Вернувшись домой, Гейзенберг опубликовал свои открытия и выдал по экземпляру статьи своим друзьям Паули и Борну. Эта работа очерчивала общую методологию и применяла ее к паре простых задач, но Гейзенберг пока не мог приложить свои представления к расчету чего-нибудь практически интересного. Это было огрубление – зверски сложное и чрезвычайно загадочное при том. Борну разбираться с этим текстом было примерно так же, как нам общаться с людьми, каких иногда встречаешь на вечеринках: они без передышки толкуют о чем-то совершенно невнятном. Большинство людей на чтение материалов такой сложности выделяют пару минут, после чего бросают и пропускают стаканчик вина. Но Борн проявил упорство. И в конце оказался под таким сильным впечатлением от работы Гейзенберга, что тут же написал Эйнштейну[387] и сообщил ему, что соображения юного ученого – «несомненно верны и глубоки».
Как и Бора с Гейзенбергом, Борна вдохновляла Эйнштейнова относительность[388], и он отмечал, что сосредоточенность Гейзенберга на подлежащих измерению характеристиках подобна Эйнштейнову пристальному вниманию к результатоориентированным сторонам искажения времени – при разработке теории относительности.

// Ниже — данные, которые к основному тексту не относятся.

/-- A channel's registers of the control side are the control core's and the service port's to write (13 R354). -/
theorem State.dmaMayWrite_channel {m : Master} {n : Fin 32} {k : Fin 8} {s : State} (hn : s.dmaCtlSide n = true)
    (hc : m ≠ .control) (hs : m ≠ .service) : s.dmaMayWrite m (Reg.chctl n + 4 * k.val) = false := by
  have hlt : ¬ Reg.chctl n + 4 * k.val < Reg.DMA_CHCTL := by simp only [Reg.chctl]; omega
  have hi : (Reg.chctl n + 4 * k.val - Reg.DMA_CHCTL) / 0x20 % 32 = n.val := by simp only [Reg.chctl]; omega
  simp [State.dmaMayWrite, hlt, hi, hn, hc, hs]

theorem exec_write_unassigned (m : Master) (a : Nat) (be : BitVec 4) (v : Word) (s : State) (ha : a < 0x40000000)
    (htx : s.txSize = 0) (h : s.meetsNone m (4 * a) be = true) (hmem : memRegion? (4 * a) = none)
    (hrow : regRow? (4 * a) = none) :
    exec (.registerWrite m (BitVec.ofNat 32 (4 * a)) be v) s = .next (s.accFault m true (4 * a + firstLane be)) :=
  exec_registerWrite_refused v (by omega) (by omega) htx h (by rw [State.writeErr_unassigned hmem hrow]; rfl) (.inl hmem)

theorem exec_write_notAllowed (m : Master) (a : Nat) (be : BitVec 4) (v : Word) (s : State) (ha : a < 0x40000000)
    (htx : s.txSize = 0) (h : s.meetsNone m (4 * a) be = true) (hm : s.masterAllows m true (4 * a) = false) :
    exec (.registerWrite m (BitVec.ofNat 32 (4 * a)) be v) s = .next (s.accFault m true (4 * a + firstLane be)) :=
  exec_registerWrite_refused v (by omega) (by omega) htx h (State.writeErr_notAllowed hm) (.inr hm)

theorem exec_write_channel (m : Master) (n : Fin 32) (k : Fin 8) (be : BitVec 4) (v : Word) (s : State) (htx : s.txSize = 0)
    (h : s.meetsNone m (Reg.chctl n + 4 * k.val) be = true) (hn : s.dmaCtlSide n = true) (hc : m ≠ .control)
    (hs : m ≠ .service) :
    exec (.registerWrite m (BitVec.ofNat 32 (Reg.chctl n + 4 * k.val)) be v) s =
      .next (s.accFault m true (Reg.chctl n + 4 * k.val + firstLane be)) := by
  have ha : Reg.chctl n + 4 * k.val = 0x400D0100 + 32 * n.val + 4 * k.val := rfl
  have hmem : memRegion? (Reg.chctl n + 4 * k.val) = none := memRegion?_eq_none (by simp [memMap]; omega)
  exact exec_registerWrite_refused v (by omega) (by omega) htx h
    (State.writeErr_blocked hmem (.inl ⟨by omega, State.dmaMayWrite_channel hn hc hs⟩)) (.inl hmem)

theorem exec_write_gateRel (m : Master) (g : Fin 32) (be : BitVec 4) (v : Word) (s : State) (htx : s.txSize = 0)
    (h : s.meetsNone m (Reg.at Reg.GATE_REL g) be = true) (ho : (s.gate g).owner ≠ masterCode m) :
    exec (.registerWrite m (BitVec.ofNat 32 (Reg.at Reg.GATE_REL g)) be v) s =
      .next (s.accFault m true (Reg.at Reg.GATE_REL g + firstLane be)) := by
  have ha : Reg.at Reg.GATE_REL g = 0x400F0080 + 4 * g.val := rfl
  have hmem : memRegion? (Reg.at Reg.GATE_REL g) = none := memRegion?_eq_none (by simp [memMap]; omega)
  have hg : fin32 (Reg.at Reg.GATE_REL g) Reg.GATE_REL = g := by simp [fin32, Reg.idx_at, Nat.mod_eq_of_lt]
  exact exec_registerWrite_refused v (by omega) (by omega) htx h
    (State.writeErr_blocked hmem (.inr (.inl ⟨Reg.within_at g.isLt, by simp [State.gateRelRefused, hg, ho]⟩))) (.inl hmem)

theorem exec_write_gateForce (m : Master) (g : Fin 32) (be : BitVec 4) (v : Word) (s : State) (htx : s.txSize = 0)
    (h : s.meetsNone m (Reg.at Reg.GATE_FORCE g) be = true) (h2 : masterCode m ≠ 2) (h4 : masterCode m ≠ 4) :
    exec (.registerWrite m (BitVec.ofNat 32 (Reg.at Reg.GATE_FORCE g)) be v) s =
      .next (s.accFault m true (Reg.at Reg.GATE_FORCE g + firstLane be)) := by
  have ha : Reg.at Reg.GATE_FORCE g = 0x400F0100 + 4 * g.val := rfl
  have hmem : memRegion? (Reg.at Reg.GATE_FORCE g) = none := memRegion?_eq_none (by simp [memMap]; omega)
  exact exec_registerWrite_refused v (by omega) (by omega) htx h
    (State.writeErr_blocked hmem (.inr (.inr ⟨Reg.within_at g.isLt, by simpa [forceAllowed] using ⟨h2, h4⟩⟩))) (.inl hmem)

Впрочем, Эйнштейну теория Гейзенберга не понравилась, и именно в этой точке эволюции квантовой теории Эйнштейн и квант двинулись каждый своей дорогой: Эйнштейн не смог заставить себя принять теорию, отказывающуюся от существования определяемой объективной действительности, в которой предметы имеют определяемые свойства – положение в пространстве и скорость, к примеру. Свойства атома могут быть объяснены промежуточной теорией, не основанной на орбитальном движении, – это Эйнштейн переварить мог. Но фундаментальную теорию, объявляющую, что таких орбит не существует, – под таким подписываться он был не готов. И потому позднее отмечал: «Я склонен верить, что физики не удовлетворятся… непрямым описанием Действительности»[389].

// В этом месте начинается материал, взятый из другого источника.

/-- Conversion of a value, scaled by 2^sh, to format `f` with zero point `z` (R268 to R273). -/
def convert (f : Nat) (z : Int) (v : FVal) (sh : Int) (stoch : Option Nat) : Conv :=
  let i := fmtInfo f
  let zp := if i.zeroPoint then z else 0
  match v with
  | .nan =>
    if i.ebits = 0 then { code := wrapInt i.bits zp, nanZero := true }
    else if f = 4 ∨ f = 5 ∨ f = 6 then { code := 0, nanZero := true }
    else { code := canonNan f }
  | .inf neg =>
    if i.ebits = 0 then { code := wrapInt i.bits (if neg then i.qmin else i.qmax), clip := true }
    else if keepsInf f then { code := infCode f neg }
    else { code := b2n neg * 2 ^ (i.ebits + i.mbits) + i.maxCode, clip := true }
  | .fin neg m e0 =>
    let e := e0 + sh
    if i.ebits = 0 then
      let q := roundMag m e 0 stoch
      let r := packInt f ((if neg then -(q : Int) else q) + zp)
      { code := r.1, clip := r.2 }
    else if m = 0 then { code := packFp f neg 0 0 }
    else
      let u := ulpExp f m e
      let q := roundMag m e u stoch
      let mx := fmtMax f
      if magLe q u mx.1 mx.2 then { code := packFp f neg q u }
      else { code := b2n neg * 2 ^ (i.ebits + i.mbits) + i.maxCode, clip := true }

/-- The arithmetic result `v` in format 12, 13 or 15: one rounding, ties away, overflow to infinity (R274). -/
def fpRound (f : Nat) : FVal → Nat
  | .nan => canonNan f
  | .inf neg => infCode f neg
  | .fin neg m e =>
    if m = 0 then packFp f neg 0 0
    else
      let u := ulpExp f m e
      let q := roundMag m e u none
      let mx := fmtMax f
      if magLe q u mx.1 mx.2 then packFp f neg q u else infCode f neg

/-- The integer mantissa of a finite value at exponent `e`, which is at most its own. -/
def atExp (neg : Bool) (m : Nat) (e0 e : Int) : Int :=
  let a : Int := m * 2 ^ (e0 - e).toNat
  if neg then -a else a

/-- The exact sum of two values (R274): ∞ − ∞ is NaN; an exact zero is −0 only when both operands are. -/
def vAdd : FVal → FVal → FVal
  | .nan, _ => .nan
  | _, .nan => .nan
  | .inf a, .inf b => if a = b then .inf a else .nan
  | .inf a, _ => .inf a
  | _, .inf b => .inf b
  | .fin n1 m1 e1, .fin n2 m2 e2 =>
    let e := min e1 e2
    let t := atExp n1 m1 e1 e + atExp n2 m2 e2 e
    if t = 0 then .fin (n1 && n2) 0 e else .fin (decide (t < 0)) t.natAbs e

/-- The exact product of two values (R274): 0 × ∞ is NaN. -/
def vMul : FVal → FVal → FVal
  | .nan, _ => .nan
  | _, .nan => .nan
  | .inf a, .inf b => .inf (xor a b)
  | .inf a, .fin b m _ => if m = 0 then .nan else .inf (xor a b)
  | .fin a m _, .inf b => if m = 0 then .nan else .inf (xor a b)
  | .fin a m e, .fin b n f => .fin (xor a b) (m * n) (e + f)

/-- The negation of a value. -/
def vNeg : FVal → FVal
  | .nan => .nan
  | .inf a => .inf (!a)
  | .fin a m e => .fin (!a) m e

/-- Whether `a < b`; NaN compares with nothing and −0 equals +0. -/
def vLt : FVal → FVal → Bool
  | .nan, _ => false
  | _, .nan => false
  | .inf a, .inf b => a && !b
  | .inf a, .fin _ _ _ => a
  | .fin _ _ _, .inf b => !b
  | .fin n1 m1 e1, .fin n2 m2 e2 =>
    let e := min e1 e2
    decide (atExp n1 m1 e1 e < atExp n2 m2 e2 e)

/-- Whether two values are equal as numbers. -/
def vEq (a b : FVal) : Bool :=
  match a, b with
  | .nan, _ => false
  | _, .nan => false
  | _, _ => !vLt a b && !vLt b a

/-- Whether a value has its sign set. -/
def vSign : FVal → Bool
  | .nan => false
  | .inf a => a
  | .fin a _ _ => a

/-- IEEE minimum: NaN if either is NaN; −0 below +0 (R274). -/
def vMin (a b : FVal) : FVal :=
  match a, b with
  | .nan, _ => .nan
  | _, .nan => .nan
  | _, _ => if vLt a b then a else if vLt b a then b else if vSign a then a else b

/-- IEEE maximum: NaN if either is NaN; +0 above −0 (R274). -/
def vMax (a b : FVal) : FVal :=
  match a, b with
  | .nan, _ => .nan
  | _, .nan => .nan
  | _, _ => if vLt a b then b else if vLt b a then a else if vSign a then b else a

/-- Addition in format 12, 13 or 15 (R274). -/
def fpAdd (f a b : Nat) : Nat := fpRound f (vAdd (fmtVal f a 0) (fmtVal f b 0))

/-- Multiplication in format 12, 13 or 15 (R274). -/
def fpMul (f a b : Nat) : Nat := fpRound f (vMul (fmtVal f a 0) (fmtVal f b 0))

/-- Fused multiply-add, rounded once (R274). -/
def fpFma (f a b c : Nat) : Nat :=
  fpRound f (vAdd (vMul (fmtVal f a 0) (fmtVal f b 0)) (fmtVal f c 0))

/-- The FP32 code of an integer scaled by 2^e, rounded as R274. -/
def fp32OfInt (v : Int) (e : Int) : Nat := fpRound 15 (.fin (decide (v < 0)) v.natAbs e)

/-- Requantisation of an INT32 accumulator (R275): code value and whether it clipped. -/
def requant (acc : Int) (mult : Nat) (s : Int) (zo qmin qmax : Int) (stoch : Option Nat) : Int × Bool :=
  let p := acc * mult
  let a := p.natAbs
  let v : Int :=
    if 47 < s then 0
    else if 0 < s then
      let sh := s.toNat
      let q := a / 2 ^ sh
      let rem := a % 2 ^ sh
      let up := match stoch with
        | some r => decide (r * 2 ^ sh < rem * 65536)
        | none => decide (2 ^ (sh - 1) ≤ rem)
      let q := if up then q + 1 else q
      if p < 0 then -(q : Int) else q
    else if s = 0 then p
    else if p = 0 then 0
    else if s ≤ -16 then (if p < 0 then -4611686018427387904 else 4611686018427387903)
    else p * 2 ^ (-s).toNat
  let c := v + zo
  (if c < qmin then qmin else if qmax < c then qmax else c, decide (c < qmin ∨ qmax < c))

/-- The 16-bit draw of mode STOCH (R270). -/
def srDraw (seed : Word32) (stream : Nat) (row col : Nat) : Nat :=
  let x : Word32 := seed ^^^ (BitVec.ofNat 32 stream * 0x9E3779B9#32) ^^^ (BitVec.ofNat 32 row * 0x85EBCA6B#32)
    ^^^ (BitVec.ofNat 32 col * 0xC2B2AE35#32)
  let x := x ^^^ (x >>> 16)
  let x := x * 0x7FEB352D#32
  let x := x ^^^ (x >>> 15)
  let x := x * 0x846CA68B#32
  let x := x ^^^ (x >>> 16)
  (x >>> 16).toNat

/-- The need of a row (R277): the smallest exponent in −64…63 that fits every finite value; `pos` and `neg` are the
largest magnitudes of each sign, 0 where there is none. -/
def needOf (f : Nat) (zero : Int) (pos neg : Nat × Int) : Int :=
  let i := fmtInfo f
  let lims : (Nat × Int) × (Nat × Int) :=
    if i.ebits = 0 then (((i.qmax - zero).toNat, 0), ((zero - i.qmin).toNat, 0)) else (fmtMax f, fmtMax f)
  let ok (x lim : Nat × Int) (e : Int) : Bool := x.1 = 0 || lim.1 = 0 || magLe x.1 x.2 lim.1 (lim.2 + e)
  if pos.1 = 0 ∧ neg.1 = 0 then -64
  else
    match (List.range 128).find? (fun (k : Nat) => ok pos lims.1 ((k : Int) - 64) && ok neg lims.2 ((k : Int) - 64)) with
    | some k => (k : Int) - 64
    | none => 63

Гейзенберг и сам не до конца понимал, что создал. Впоследствии он вспоминал, как головокружительно это было – он работал до трех пополуночи как-то раз, уже стоя на пороге открытия, и так разволновался, что не мог уснуть. И все же, трудясь над рукописью первой статьи, в которой выдвигал свои соображения, писал отцу: «Работа моя сейчас идет не слишком хорошо. Получается немногое, и я не знаю, родится ли из всего этого другая [статья]»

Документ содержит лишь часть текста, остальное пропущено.